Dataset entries
= = = = =

-- ==== Sys2Proof/Syntax.lean ====
section
/-! DEFINITION. The abstract syntax: one constructor of `Instr` per row of the opcode table (R42 and file 95).
The first 288 constructors are instruction words, with the fields of their encoding; the other 112 are the steps that
agents other than an instruction stream take, with the object each step acts on. -/

namespace Sys2Proof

= = = = =

:: Task details ::
Every line above in which the word "with" is present must be copied into the answer.

:: Output of the task ::
The first 288 constructors are instruction words, with the fields of their encoding; the other 112 are the steps that
agents other than an instruction stream take, with the object each step acts on. -/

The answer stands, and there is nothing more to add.